The problems with letting national law fill the vacuum created by a lack of consensus, however, are many. Transaction costs will skyrocket. There will be jurisdictional fragmentation of DNS governance – the very problem that ICANN’s creation was supposed to overcome in the first place. Instead of a globally harmonized, technically interoperable system of rules and policies, we would end up with a patchwork quilt of dozens of different laws and regulations. Which raises the question: why do we need ICANN?
Both the contracted parties and the intellectual property interests are threatening the viability of global DNS governance, in their own ways. The IPR interests are undermining it most dramatically. Some of them have lobbied the U.S. Congress to pass a law that will effectively create an American Whois policy that differs from ICANN’s or the European Union’s. Within ICANN, they are pushing strongly for a geographically differentiated application of the policy, so that registrants outside the GDPR’s scope will not be protected by its standards. And as the NameCheap litigation hints, they may also be using American courts to shape registrars’ incentives to disclose data under SSAD, by using ACPA as a backstop.

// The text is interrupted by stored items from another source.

-- ==== Sys2Proof/Decode.lean ====
section
/-! DEFINITION. The command format (R60, R61), the operation map (R64), and the encoder of the same format. -/

namespace Sys2Proof

/-- A length as a u32, big-endian (R43, R60). -/
def u32be (n : Nat) : Bytes :=
  [BitVec.ofNat 8 (n / 0x1000000), BitVec.ofNat 8 (n / 0x10000), BitVec.ofNat 8 (n / 0x100), BitVec.ofNat 8 n]

/-- The value of four bytes as a u32, big-endian: `C[1]<<24 | C[2]<<16 | C[3]<<8 | C[4]` (R60). -/
def u32Value (b0 b1 b2 b3 : Byte) : Nat :=
  0x100 * (0x100 * (0x100 * b0.toNat + b1.toNat) + b2.toNat) + b3.toNat

/-- Why bytes are no command (R63). -/
inductive DecodeError where
  /-- Shorter than the length the header announces, the header itself cut off included. -/
  | truncatedCommand
  deriving DecidableEq, Repr

/-- Read one operand: its u32 length, then that many bytes, verbatim (R62); none if the bytes run out. -/
def takeOperand : Bytes → Option (Bytes × Bytes)
  | b0 :: b1 :: b2 :: b3 :: rest =>
    let n := u32Value b0 b1 b2 b3
    if n ≤ rest.length then some (rest.take n, rest.drop n) else none
  | _ => none

/-- The operation map for the format C1 codes (R64): every code not listed is reserved (R65).
0x30 is format C2 and never comes here. -/
def ofOpcode (opc : Byte) (a : Bytes) : Instr :=
  match opc.toNat with
  | 0x10 => .crc8Cmp a
  | 0x11 => .crc8Vfy a
  | 0x20 => .crc16Cmp a
  | 0x21 => .crc16Vfy a
  | 0x22 => .crc16lCmp a
  | 0x23 => .crc16lVfy a
  | 0x31 => .hexDec a
  | 0x32 => .hexIshex a
  | 0x40 => .fxExt a
  | 0x50 => .peProc a
  | _ => .reserved opc a

/-- R61: read `OPC`, then operand A; for 0x30 operand B as well. Answers the command at the head of the bytes and the
bytes after it, or why there is none (R63). -/
def decode : Bytes → Except DecodeError (Instr × Bytes)
  | [] => .error .truncatedCommand
  | opc :: rest =>
    match takeOperand rest with
    | none => .error .truncatedCommand
    | some (a, rest) =>
      if opc = 0x30 then
        match takeOperand rest with
        | none => .error .truncatedCommand
        | some (b, rest) => .ok (.hexEnc a b, rest)
      else .ok (ofOpcode opc a, rest)

/-- The `OPC` byte of an operation (R64). -/
def opcodeOf : Instr → Byte
  | .crc8Cmp _ => 0x10
  | .crc8Vfy _ => 0x11
  | .crc16Cmp _ => 0x20
  | .crc16Vfy _ => 0x21
  | .crc16lCmp _ => 0x22
  | .crc16lVfy _ => 0x23
  | .hexEnc _ _ => 0x30
  | .hexDec _ => 0x31
  | .hexIshex _ => 0x32
  | .fxExt _ => 0x40
  | .peProc _ => 0x50
  | .reserved opc _ => opc

/-- One operand on the wire: its length, then its bytes (R60). -/
def putOperand (a : Bytes) : Bytes := u32be a.length ++ a

/-- The bytes of a command: format C2 for HEX.ENC, C1 for every other (R60). -/
def encode : Instr → Bytes
  | .hexEnc a b => 0x30 :: (putOperand a ++ putOperand b)
  | .crc8Cmp a => 0x10 :: putOperand a
  | .crc8Vfy a => 0x11 :: putOperand a
  | .crc16Cmp a => 0x20 :: putOperand a
  | .crc16Vfy f => 0x21 :: putOperand f
  | .crc16lCmp a => 0x22 :: putOperand a
  | .crc16lVfy f => 0x23 :: putOperand f
  | .hexDec a => 0x31 :: putOperand a
  | .hexIshex a => 0x32 :: putOperand a
  | .fxExt a => 0x40 :: putOperand a
  | .peProc a => 0x50 :: putOperand a
  | .reserved opc a => opc :: putOperand a

/-- Byte `k` of a table word: bit 0 is the least significant bit of the first byte. -/
def tableByte (w k : Nat) : Byte := BitVec.ofNat 8 (w / 2 ^ (8 * k))

/-- Byte `k` of bytes that go on with zeros for ever. -/
def zeroExtended (bs : Bytes) (k : Nat) : Byte := bs.getD k 0

/-- The u32 at offset `k` of bytes that go on with zeros for ever. -/
def zeroExtendedU32 (bs : Bytes) (k : Nat) : Nat :=
  u32Value (zeroExtended bs k) (zeroExtended bs (k + 1)) (zeroExtended bs (k + 2)) (zeroExtended bs (k + 3))

/-- The length R61 gives the command that opens bytes going on with zeros for ever. -/
def zeroExtendedLength (bs : Bytes) : Nat :=
  let la := zeroExtendedU32 bs 1
  if zeroExtended bs 0 = 0x30 then 9 + la + zeroExtendedU32 bs (5 + la) else 5 + la

/-- The whole command whose first `nbits` bits are the table word `w` and whose every later bit is zero. -/
def tableCommand (nbits w : Nat) : Bytes :=
  let bs := (List.range (nbits / 8)).map (tableByte w)
  (List.range (zeroExtendedLength bs)).map (zeroExtended bs)

/-- What the decoder reads from a table word laid out as the bytes of a command. -/
def decodeTableWord (nbits w : Nat) : Option Instr :=
  match decode (tableCommand nbits w) with
  | .ok (i, _) => some i
  | .error _ => none

end Sys2Proof
end

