-- ==== Sys2Proof/Machine/Dispatch.lean ====
section
/-! DEFINITION. One arm per operation: the meaning it calls. -/

namespace Sys2Proof.Machine

def exec (i : Instr) (s : State) : Host.Outcome State Fault Refusal :=
  match i with
  | .crc8Cmp a => Sys2Proof.Machine.execCrc8Cmp a s
  | .crc8Vfy a => Sys2Proof.Machine.execCrc8Vfy a s
  | .crc16Cmp a => Sys2Proof.Machine.execCrc16Cmp a s
  | .crc16Vfy f => Sys2Proof.Machine.execCrc16Vfy f s
  | .crc16lCmp a => Sys2Proof.Machine.execCrc16lCmp a s
  | .crc16lVfy f => Sys2Proof.Machine.execCrc16lVfy f s
  | .hexEnc a b => Sys2Proof.Machine.execHexEnc a b s
  | .hexDec a => Sys2Proof.Machine.execHexDec a s
  | .hexIshex a => Sys2Proof.Machine.execHexIshex a s
  | .fxExt a => Sys2Proof.Machine.execFxExt a s
  | .peProc a => Sys2Proof.Machine.execPeProc a s
  | .reserved opc a => Sys2Proof.Machine.execReserved opc a s

end Sys2Proof.Machine
end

But the contracted parties are also contributing to the stalemate. From the perspective of the IPR interests, the refusal to disclose the registration data of the suspicious domains in this case raises doubts about the viability of the SSAD model.
We conclude that the major requestors of private Whois data and the contracted parties need to get their expectations aligned. Not all requests will be or should be granted. Things will not be like the old, pre-GDPR Whois, ever. By the same token, not all requests should be refused. The contracted parties need to retain control of the final decision, to be sure, but they don’t want to make requestors believe that they are going to stonewall any and all requests. If they do, and we have to rely on national courts to resolve disputes, we are back in the pre-ICANN land of fragmented jurisdiction. Is that what we want?